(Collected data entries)

○ ○ ○

/-- The accesses, failures and handles of agents under other names. -/
def Core.mapAgent (c : Nat) (f : Agent → Agent) (k : Core) : Core :=
  { k with
    buf := k.buf.map (fun b => { b with agent := f b.agent, also := b.also.map f,
                                        hs := b.hs.map (fun x => (f x.1, x.2)) }),
    kcmds := k.kcmds.map (fun x => { x with agent := f x.agent }),
    mcmds := k.mcmds.map (fun x => { x with agent := f x.agent }),
    hdeps := k.hdeps.map (fun d => { d with agent := f d.agent }),
    vold := k.vold.map (fun o => if o.core == c then { o with agent := f o.agent } else o),
    failures := k.failures.map (fun x => { x with agent := f x.agent }) }

/-- A store's failure is reported at these agents' next synchronising points: the log writer's at the
sequencer's. -/
def BufStore.reporters (st : BufStore) : List Agent :=
  if st.handle = noHandle then [.seq] else st.agent :: st.also

/-- A lane slot is free for a new fibre: what its ended one has still to land is that one's for ever (R200,
R201). -/
def freeLane (k0 : Core) (c g l : Nat) : Core :=
  let old : Agent := .fibre g l
  let k := k0.dropAhead old
  if k.buf.any (·.of old) || k.kcmds.any (·.agent == old) || k.mcmds.any (·.agent == old) ||
      k.hdeps.any (·.agent == old) || k.failures.any (·.agent == old) ||
      k.vold.any (fun v => v.core == c && v.agent == old) then
    let k1 := k.mapAgent c (fun a => if a = old then .fibre g (32 + k.nextId) else a)
    { k1 with nextId := k.nextId + 1 }
  else k

/-- MM1 fence-strengthening of the core's context (R327). -/
def Core.fstr (k : Core) : Bool := (k.cfgAt rMMCTL).getLsbD 0

/-- The accesses that must land before a store or atomic (R251, R266, R328). -/
def storeDeps (k : Core) (ag : Agent) (h : Nat) (sp : Space) (a n : Nat) (atomic : Bool) : List Nat :=
  let mine := k.buf.filter (·.of ag)
  (mine.filter (fun b =>
      (sameMem b.space sp && overlap b.addr b.data.length a n) ||
      (b.under ag h && (atomic || k.fstr || (sameMem b.space sp && b.addr / 64 == a / 64))))).map (·.id) ++
  (outUnder k ag h).filter (fun i => !k.buf.any (·.id == i)) ++ hdepOf k ag h

/-- The accesses that must land before a load; overlapping buffered stores are forwarded instead. -/
def loadDeps (k : Core) (ag : Agent) (h : Nat) : List Nat :=
  (outUnder k ag h).filter (fun i => !k.buf.any (·.id == i)) ++ hdepOf k ag h

def Core.newId (k : Core) : Nat × Core := (k.nextId, { k with nextId := k.nextId + 1 })

def noNat : Nat → Nat := fun _ => 0

/-- Agents of a gang. -/
def ofGang (g : Nat) : Agent → Bool
  | .fibre h _ => h == g
  | .seq => false

/-- R89: counts an access of the sequencer's agent under a handle, modulo 2^42. What counts as one access the
spec does not say: a load, store, row or atomic is one, a K command or an MMAH fetch is one, and the reads of
WAITS, BIND and KEYE.WAIT are none (DESIGN CHOICE, log entry 83). -/
def countIssue (k : Core) (ag : Agent) (h : Nat) : Core :=
  let n := (mget noNat k.issued h + 1) % 2 ^ 42
  if ag = .seq then { k with issued := mput noNat k.issued h n } else k

/-- A store enters the write buffers (R250), behind what it must follow (R251). -/
def Core.putStore (ag : Agent) (h : Nat) (sp : Space) (a : Nat) (tr : Trans) (bs : List Byte)
    (k : Core) : Core :=
  let st : BufStore := { id := k.nextId, agent := ag, handle := h, space := sp, addr := a, data := bs,
                         tr := tr, deps := storeDeps k ag h sp a bs.length false, sent := false }
  countIssue ({ k with nextId := k.nextId + 1, buf := k.buf ++ [st] }.storePast ag sp a bs.length) ag h

def bufferStore (s : State) (c : Nat) (ag : Agent) (h : Nat) (sp : Space) (a : Nat) (tr : Trans)
    (bs : List Byte) : State := s.modCore c (Core.putStore ag h sp a tr bs)

/-- No translation, for tile-store accesses. -/
def Trans.none : Trans :=
  { ctx := 0, vbase := 0, size := 0, pbase := 0, loc := 0, tdev := 0, r := false, w := false,
    xb := false, xl := false }

/-- Some buffered stores land, in program order, each once what it must follow has landed (R251). -/
def landThese (s : State) (c : Nat) (sts : List BufStore) : State :=
  sts.foldl (fun s st =>
    if clearOf (s.core c) st.deps then
      (landStore s c st).modCore c (fun k => { k with buf := k.buf.filter (·.id != st.id) })
    else s) s

/-- The agent's own buffered stores to bytes of tile store land: what an access that bypasses the buffers finds
(R117, R250, R251). -/
def landOverlapping (s : State) (c : Nat) (ag : Agent) (sp : Space) (a n : Nat) : State :=
  landThese s c (forwards (s.core c) ag sp a n)

/-! ## Remote requests (R376) -/

/-- The shared layout of a transfer command. -/
def xferOf : Instr → Option KXfer
  | .kcopy _ x | .kfill _ x | .kgang _ x | .kmcast _ x | .kcgrad _ x _ _ _ | .kpull _ x _ => some x
  | _ => none

/-- The engine command that a request serves. -/
def ReqFor.cmd : ReqFor → Option (Nat × Nat)
  | .piece c m _ | .fetch c m _ => some (c, m)
  | _ => none

/-- The copy channel of a core that a request goes through; handle fetches go through channel 0 (R240). -/
def reqChan (s : State) : ReqFor → Option (Nat × Nat)
  | .piece c m _ => some (c, (((s.core c).kcmds.find? (·.id == m)).bind (fun x => xferOf x.i)).elim 0 (·.ch.toNat))
  | .fetch c _ _ => some (c, 0)
  | _ => none

/-- R377: the copy channel of a request holds its 256 requests in flight. -/
def chanFull (s : State) (r : FabReq) : Bool :=
  match reqChan s r.who with
  | none => false
  | some ch => decide (256 ≤ (s.requests.filter (fun q => q.port.isSome && reqChan s q.who == some ch)).length)

/-- R368, R374: the response buffer of a request. The requests of one command to one device share theirs, at
different addresses, so that they form a stream; any other has one of its own (log entry 65). -/
def tagFor (s : State) (r : FabReq) : Option Nat :=
  let out := s.requests.filter (fun q => q.score == r.score && q.handle % 16 == r.handle % 16 && q.port.isSome)
  let shared := out.find? (fun q => q.who.cmd.isSome && q.who.cmd == r.who.cmd && q.op == r.op && q.dev == r.dev &&
    !out.any (fun z => z.tag == q.tag && z.addr == r.addr))
  match shared with
  | some q => some q.tag
  | none => (List.range 256).find? (fun t => !(out.map (·.tag)).contains t)

/-- The payloads of a request's packets: a CAS group of more than 64 bytes takes several (R373, R376). -/
def payloadParts (bs : List Byte) : List (List Byte) :=
  if bs.length ≤ 64 then [bs]
  else (List.range ((bs.length + 63) / 64)).map (fun i => (bs.drop (64 * i)).take 64)

/-- A request leaves through the port that its route selects, once its flow has no unanswered request
on another port (R366), its channel has room (R377) and a response buffer is free (R368). -/
def sendReq (s : State) (r : FabReq) : State :=
  match r.port, routePort s r.dev 0 (16 * r.score + r.handle % 16) with
  | none, some p =>
    let mine := s.requests.filter (fun q => q.score == r.score && q.handle % 16 == r.handle % 16 && q.dev == r.dev)
    if mine.any (fun q => q.port.isSome && q.port != some p) || chanFull s r ||
        flowHeld s r.dev (16 * r.score + r.handle % 16) p then s
    else
      match tagFor s r with
      | none => s
      | some t =>
        let r1 := { r with tag := t, port := some p, sentAt := s.time }
        let s1 := { s with requests := s.requests.map (fun q => if q.id = r.id then r1 else q) }
        (payloadParts r.data).foldl (fun s bs =>
          (sendPacket s { op := r.op, hop := 0, sdev := s.dev, tdev := r.dev, score := r.score,
                          handle := r.handle % 16, tag := t, addr := r.addr,
                          len := if bs.isEmpty then r.len else bs.length, data := bs,
                          fwd := false, via := none }).1) s1
  | _, _ => s

/-- Requests that were held are sent as their flows allow, in order. -/
def sendHeld (s : State) : State := s.requests.foldl sendReq s

/-- The core of a request (R373); the distributor's carry core 0. -/
def ReqFor.score : ReqFor → Nat
  | .store c _ | .piece c _ _ | .fetch c _ _ | .load c _ _ _ | .notice c _ _ _ => c
  | .dist _ _ | .gone _ _ => 0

○ ○ ○

▶ EXERCISE DESCRIPTION
Out of the data above, give again only the lines starting at the one holding "hdeps := k.hdeps.map" and ending at the one holding "sequencer's. -/", unchanged.

▶ ANSWER SPACE
    hdeps := k.hdeps.map (fun d => { d with agent := f d.agent }),
    vold := k.vold.map (fun o => if o.core == c then { o with agent := f o.agent } else o),
    failures := k.failures.map (fun x => { x with agent := f x.agent }) }

/-- A store's failure is reported at these agents' next synchronising points: the log writer's at the
sequencer's. -/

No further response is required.